Il est meme prévue que des films sortent dans ce nouveau support (UMD)

c'est vraiment dommage qu'on ne puisse rien mettre sur ces disc. Mais je pense que si il y a une connectique usb/wifi, c'est qu'on poura surement mettre des données (puisqu'ils parlent de mp3) sur cette console !

Je plutot déçu du produit "quasi-final" par rapport au prototype qui était hyper class, de meme type que l'ipod. 

là on dirait un gros rectangle en plastique bas de gamme (avec énormément de boutons!), et surtout, avant de la comparé à l'ipod, n'oubliez pas qu'elle est presque 2 fois plus grosse !!!

(ça joue sur les intention d'achat qd meme, si on ne peut pas la mettre dans sa poche, comme un ipod ou un game boy...)

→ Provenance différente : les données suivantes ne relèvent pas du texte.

section
/-!
PROOFS. The statements of 43_raw.md: RAW is one write of its payload (rule R180), and so RAW of an operation's burst is that operation
(rule R183).
-/

namespace Sys2Proof.Machine

/-- RAW's encoding is its payload, with nothing added (rule R180). -/
@[simp] theorem encode_raw (payload : List Byte) : encode (.raw payload) = some payload := rfl

/-- RAW is one write of its payload, in every state, the one where the transport's write never returns among them. -/
theorem exec_raw (payload : List Byte) (s : State) : exec (.raw payload) s = execBurst payload s :=
  exec_of_encode (encode_raw payload) s

/-- Settles O22, from RAW's encoding. -/
theorem rawPresents : Obligations.RawPresents := by
  intro payload s hreturns
  exact exec_next_of_encode (encode_raw payload) hreturns

/-- Settles O48: both sides are one write of the burst. -/
theorem rawOfBurstIsTheOperation : Obligations.RawOfBurstIsTheOperation := by
  intro i burst s he
  calc
    exec (.raw burst) s = execBurst burst s := exec_raw burst s
    _ = exec i s := (exec_of_encode he s).symm

end Sys2Proof.Machine
end

section
/-!
PROOFS. The statements of 60_exceptions.md: the status of an operation is the sink's answer to its one write (rules R200, R204), and
only a write that never returns keeps an operation from completing (rule R203, 93_implementation_defined.md U13).
-/

namespace Sys2Proof.Machine

/-- The status is `FAIL(e)` exactly when the sink's answer has failure `e` (rule R200). -/
@[simp] theorem statusOf_eq_fail {a : SinkAnswer} {e : Err} : statusOf a = .fail e ↔ a.failure = some e := by
  cases h : a.failure <;> simp [h]

/-- An operation that writes to the sink has an encoding. -/
theorem Instr.exists_encode_of_writesSink {i : Instr} (hw : i.writesSink = true) : ∃ burst, encode i = some burst :=
  Option.isSome_iff_exists.1 hw

/-- An operation with an encoding stops as the fault when the transport's write never returns (93_implementation_defined.md U13). -/
theorem exec_hung_of_encode {i : Instr} {burst : List Byte} {s : State} (he : encode i = some burst)
    (hhung : s.sink.link = .hung) : exec i s = .fault .sinkHang := by
  rw [exec_of_encode he, execBurst_hung burst hhung]

/-- Settles O31: the next state is that of one write of the encoding, whose status is that of the sink's one answer. -/
theorem failureExactlyWhenSinkReportsIt : Obligations.FailureExactlyWhenSinkReportsIt := by
  intro i s t e hw h
  obtain ⟨burst, he⟩ := Instr.exists_encode_of_writesSink hw
  obtain rfl := exec_encode_inv he h
  refine ⟨?_, ?_, ?_, ?_⟩
  · rw [State.afterWrite_rsp, Option.some.injEq, statusOf_eq_fail]
  · rw [State.afterWrite_rsp, Option.some.injEq, statusOf_eq_ok]
  · simp
  · rw [State.afterWrite_sink, Sink.write_draws]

par contre, je paris dès maintenant *qu'elle sera plus de 300 euros*.

sinon c'est début 2005 au japon, usa, et l'europe...ba plus tard, comme d'hab !

l'ipod est un objet qui excelle dans sa fonction unique : diffuser de la musique, tout le monde n'est pas client d'un objet qui fait console/pda/lecteur mp3/radio/lecteur de film/café/repassage....

mais j'avous que la question est pertinente... seul l'avenir nous le dira !


----------



## vincmyl (10 Août 2004)

Sony a annoné un prix inférieur a 300 euros


----------



## Gabi (10 Août 2004)

Si les UMD étaient gravables, rien n'empécherait d'y mettre une ROM...


----------



## Gabi (10 Août 2004)

tyler_d a dit:
			
		

> par contre, je paris dès maintenant *qu'elle sera plus de 300 euros*.


 Sûr ! Pas possible de sortir une consolelecteurdefilmsetdemusiqueradioréveilettondeusedepoilsdenezintegrés à un prix aussi bas ou alors sans aucune marge...
De plus, j'imagine une portabilité nulle : 
autonomie batterie basse : vu l'ecran, le processeur, les fonctionalités, ...
Trop grosse : tient pas dans une poche et ecran à nu...

J'attends la Nintendo DS !! (mais bon, on est pas sur Gamekult ici...)


----------



## Eric Blair (10 Août 2004)

Gabi a dit:
			
		

> J'attends la Nintendo DS !! (mais bon, on est pas sur Gamekult ici...)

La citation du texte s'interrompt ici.